Eileen puffed on her cigarette, suddenly angry. “I reckon your mam would do her nut if she could hear you. Poor Annie nearly went out of her mind -with worry while the lads were in France.”

“Well, women don’t take to war like men,” he said loftily.

“That’s ‘cos they’ve got more sense,’ Eileen replied in a tart voice.

Instead of being hurt at the putdown, Donny felt a sense of exhilaration at the fact that Eileen Doyle - he couldn’t remember her married name - actually considered him mature enough to engage in a proper philosophical discussion about the war. He’d had the same discussion often with his mam, though it usually ended up with her in tears when she was quite likely to give him a swift backhander, uniform or no uniform.

“But we’ve got to stop Hitler,” he ventured. “If we don’t, the whole world will end up under the heel of the Nazi jackboot.” He felt sure she’d be impressed with that, which he’d read in the Daily Herald.

“I know,” she said tiredly and clearly unimpressed. “But there’s no need to get so much enjoyment out of it.”

“I’d certainly enjoy killing a few Germans,” Donny said with relish.

“I’m sure you would. Our Tony’s just as bad, and he’s only six. He goes to bed every night with a toy gun under his pillow.”

“I won’t have a gun of me own, seeing as I’ve trained to be a signalman.”

He sounded wistful, and Eileen hid a smile as she began to sip the whisky. “Never mind.

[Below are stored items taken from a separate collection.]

-- ==== Sys2Proof/Certificates/Slice0/Obligations.lean ====
section
/-! DEFINITION. The statements for the provers. First the vocabulary they share: the forms of each instruction with the
operand value or the effective address of each, computed by the same operations as the meanings, and what "one byte
stored and nothing else" means. -/

namespace Sys2Proof.Claims

open Sys2Proof.Machine

/-! Values and addresses -/

/-- `(pc + len) mod 0x10000` (R28). -/
def pcAfter (s : State) (len : Nat) : Word := BitVec.ofNat 16 (s.pc.toNat + len)

/-- `SetNZ(v)` (R9). -/
def nz (p : Flags) (v : Byte) : Flags := { p with n := v.getLsbD 7, z := decide (v = 0) }

/-- `SetP(v)` (R40). -/
def flagsOf (v : Byte) : Flags :=
  { n := v.getLsbD 7, v := v.getLsbD 6, d := v.getLsbD 3, i := v.getLsbD 2, z := v.getLsbD 1, c := v.getLsbD 0 }

/-- Both nibbles are 0 to 9 (R162). -/
def isBcd (v : Byte) : Prop := v.toNat / 16 ≤ 9 ∧ v.toNat % 16 ≤ 9

/-- `val(v)` (R162). -/
def bcdValue (v : Byte) : Nat := 10 * (v.toNat / 16) + v.toNat % 16

/-- The target of a branch of `len` bytes: the address of the next instruction plus the signed offset (R114, R115). -/
def branchTarget (s : State) (len : Nat) (rel : Byte) : Word := BitVec.ofInt 16 (s.pc.toNat + len + rel.toInt)

/-! What happens to memory -/

/-- Every byte of memory is as before. -/
def SameMemory (s t : State) : Prop := ∀ addr : Word, t.read addr = s.read addr

/-- A write on the bus at a place of the step, without the label ML (R61). -/
def writeAccess (place : Nat) (addr : Word) (v : Byte) : BusAccess :=
  { place := place, addr := addr, value := v, write := true, sync := false, ml := false }

/-- A read on the bus at a place of the step, without a label (R61). -/
def readAccess (place : Nat) (addr : Word) (v : Byte) : BusAccess :=
  { place := place, addr := addr, value := v, write := false, sync := false, ml := false }

/-- `t` is `s` with the byte `v` presented for storing at `ea` at a place of the step, the flags `p`, and `pc` past an
instruction of `len` bytes. Where `ea` is RAM the byte is there. Every other register is as before, and every other byte
of memory is as the other bus masters leave it; with none at work, as before (`OtherMasters`). -/
def Stored (s t : State) (place : Nat) (ml : Bool) (ea : Word) (v : Byte) (p : Flags) (len : Nat) : Prop :=
  t = { s with
    mem := t.mem
    dma := (s.upTo place).dma
    bus := s.bus ++ [{ writeAccess place ea v with ml := ml }]
    p := p
    pc := pcAfter s len } ∧
  ∀ addr : Word, t.read addr = if addr = ea ∧ kindAt s.platform addr = .ram then v else (s.upTo place).read addr

/-- The three writes of the entry that pushes `ret` and the status image with bit 4 equal to `b` (R305). -/
def entryWrites (s : State) (b : Bool) (ret : Word) : List BusAccess :=
  [writeAccess dataPlace (stackAddr s.sp) (highByte ret), writeAccess (dataPlace + 1) (stackAddr (s.sp - 1)) (lowByte ret),
   writeAccess (dataPlace + 2) (stackAddr (s.sp - 2)) (s.p.image b)]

Signalman sounds very responsible, probably one of the most important jobs on the ship.”

“I reckon so,” he said, nodding gravely. “Drink doing you good, like?”

“I think it is.” The whisky felt warm and rather comforting as it slipped down, and she began to relax.

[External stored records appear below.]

/-- The shape of every lemma below: an op code, how many operand bytes follow it, and the length of its format. -/
theorem fits {i : Instr} (op : Byte) (n : Nat) (hop : opcode i = op) (hn : (operandBytes i).length = n)
    (hf : opLength op = n + 1) : EncodingFits.Statement i := by
  simp [EncodingFits.Statement, encode, wellFormed, hop, hn, hf]

/-- The shape of the lemmas about unassigned op codes. -/
theorem fitsReserved {i : Instr} (op : Byte) (hop : opcode i = op)
    (hn : operandBytes i = List.replicate (Config.rsvLen op - 1) 0x00) (hu : unassigned op = true) :
    EncodingFits.Statement i :=
  fits op _ hop (by rw [hn, List.length_replicate]) (by rw [opLength_unassigned hu, rsvLen_pos])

“Take a good mouthful,” Donnie advised, so she did, and he began to imagine telling his mates when he went on board ship next day about the lovely blonde, a real stunner and married to boot, whom he’d taken out the night before. “We had a few drinks, then . . . ” He stopped, because he couldn’t visualise Eileen Doyle doing anything other than finishing the drink and going home. Still, he could make up a good story by tomorrow to impress them all. He began to wonder exactly what was wrong. What was she doing on the Docky when she’d just been to a wedding, and why had she been standing outside the pub looking so lost and alone? She’d nearly jumped out of her skin when he spoke.

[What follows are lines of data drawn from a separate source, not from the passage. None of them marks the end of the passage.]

-- ==== Sys2Proof/Tests/Slice0.lean ====
section
/-! SUPPORT. Tests of one step each, expected values from the spec's tables and vectors (spec/95_test_vectors.md, cited
by their ids) or worked by hand from a rule; then a witness for the hypotheses of every statement that has some. -/

namespace Sys2Proof.Tests

open Sys2Proof.Machine Sys2Proof.Claims

/-- The start state of the vectors (95_test_vectors.md): pc 0x0200, S 0xFF, everything else 0. -/
def zero : State :=
  { State.reset with pc := 0x0200, sp := 0xFF, p := { State.reset.p with i := false } }

/-- The start state with an instruction's bytes at pc. -/
def start (bytes : List Byte) : State := zero.writeBytes zero.pc bytes

/-- The same with other memory bytes set. -/
def poke (s : State) (cells : List (Word × Byte)) : State :=
  cells.foldl (fun t cell => t.write cell.1 cell.2) s

/-- A part of the state after one step. -/
def after {α : Type} (s : State) (part : State → α) : Option α :=
  match step s with
  | .next t => some (part t)
  | .fault _ => none
  | .refused _ => none

/-- Why one step is refused. -/
def refusal (s : State) : Option Refusal :=
  match step s with
  | .next _ => none
  | .fault _ => none
  | .refused r => some r

/-- The instruction that exactly these bytes decode to. -/
def decodesTo (bytes : List Byte) : Option Instr :=
  match decode bytes with
  | .ok (i, []) => some i
  | _ => none

/-- What an unassigned op code is read as, whatever follows it. -/
def unassignedAt (op : Byte) : Option Instr :=
  if unassigned op then some (decodeOp op 0x34 0x92) else none

/-- The bus accesses of the instruction at pc, with the discarded reads or without: address, value, R/W, SYNC, ML. -/
def accesses (dummyReads : Bool) (s : State) : Option (List (Word × Byte × Bool × Bool × Bool)) :=
  match exec s.begin.fetch s.begin with
  | .next t => some ((recordedAccesses dummyReads s.begin.fetch s.begin t).map fun access =>
      (access.addr, access.value, access.write, access.sync, access.ml))
  | .fault _ => none
  | .refused _ => none

/-- The six flags as one list: N V D I Z C. -/
def nvdizc (s : State) : List Bool := [s.p.n, s.p.v, s.p.d, s.p.i, s.p.z, s.p.c]

/-! Well-formedness: each way bytes can be ill formed is refused -/

theorem test_wellFormed_refuses_nothing : wellFormed [] = false := rfl
theorem test_wellFormed_refuses_short : wellFormed [0xAD, 0x34] = false := rfl
theorem test_wellFormed_refuses_long : wellFormed [0xEA, 0x00] = false := rfl
theorem test_wellFormed_refuses_long_immediate : wellFormed [0xA9, 0x00, 0x00] = false := rfl
theorem test_wellFormed_takes_absolute : wellFormed [0xAD, 0x34, 0x12] = true := rfl
theorem test_decode_refuses_nothing : decode [] = .error .empty := rfl
theorem test_decode_refuses_short : decode [0x8F, 0x12] = .error (.truncated 0x8F) := rfl

/-! Decoding: the op-code map, every cell written out -/

/-- Row 0 of the op-code map (R121), every cell with the operand bytes 0x34 and 0x92 (R103). -/
theorem test_decode_row_0 :
    ([[0x00], [0x01, 0x34], [0x04, 0x34], [0x05, 0x34], [0x06, 0x34],
     [0x07, 0x34], [0x08], [0x09, 0x34], [0x0A], [0x0C, 0x34, 0x92],
     [0x0D, 0x34, 0x92], [0x0E, 0x34, 0x92], [0x0F, 0x34, 0x92]] : List (List Byte)).map decodesTo =
    [some .brk, some (.oraIndX 0x34), some (.tsbZp 0x34), some (.oraZp 0x34),
     some (.aslZp 0x34), some (.rmb0 0x34), some .php, some (.oraImm 0x34),
     some .aslAcc, some (.tsbAbs 0x9234), some (.oraAbs 0x9234),
     some (.aslAbs 0x9234), some (.bbr0 0x34 0x92)] ∧
    ([0x02, 0x03, 0x0B] : List Byte).map unassignedAt =
    [some (.rsv02 ⟨⟩), some .rsv03, some .rsv0B] := ⟨rfl, rfl⟩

“I was planning on moving house today,” she said suddenly. “A friend of mine’s got this lovely cottage in Melling - that’s where I work,” she explained, “in Dunnings, the munitions factory. I was hoping to get away from the air-raids.” “I’d hate to come back and find you and Tony weren’t here for me,” Nick had said when she protested she didn’t want to leave her family.

“Why didn’t you?” asked Donnie.

“I missed the train,” she said, then, as if realising this wasn’t an adequate explanation, added in a tight anguished voice, “Something came up.” She finished the whisky in a single gulp.

“Would you like another?”

“No, ta,” she said firmly. The head already feels as if it belongs to someone else.”

Donnie began to run his finger anxiously around the top of his glass. “I won’t half be worried about me mam and dad and our Clare when I’m away at sea, what with the raids getting worse and worse. There were three hundred killed in London last Saturday.” According to his mam, a night hadn’t passed without the siren going since the beginning of September. “That was a right old pounding Bootle got on Tuesday.”

“Well,” said Eileen with a hard smile, “that’s merely another aspect of the war which you men are so fond of.”

She didn’t wait for his reply, but went on, “I have a friend, a scientist, who had a good deferred job in Kirkby. He would have been quite safe till the war was over. ‘Stead, he insisted on joining the RAF. The last few months he could have been killed any minute . . . ’ She broke off. Hundreds, perhaps thousands of young pilots had died as the Luftwaffe tried to wipe the British Air Force off the face of the earth in a terrible battle of attrition, but not Nick. At least not so far. He was, for the moment, quite safe and sound in Melling, perhaps still hoping she’d turn up.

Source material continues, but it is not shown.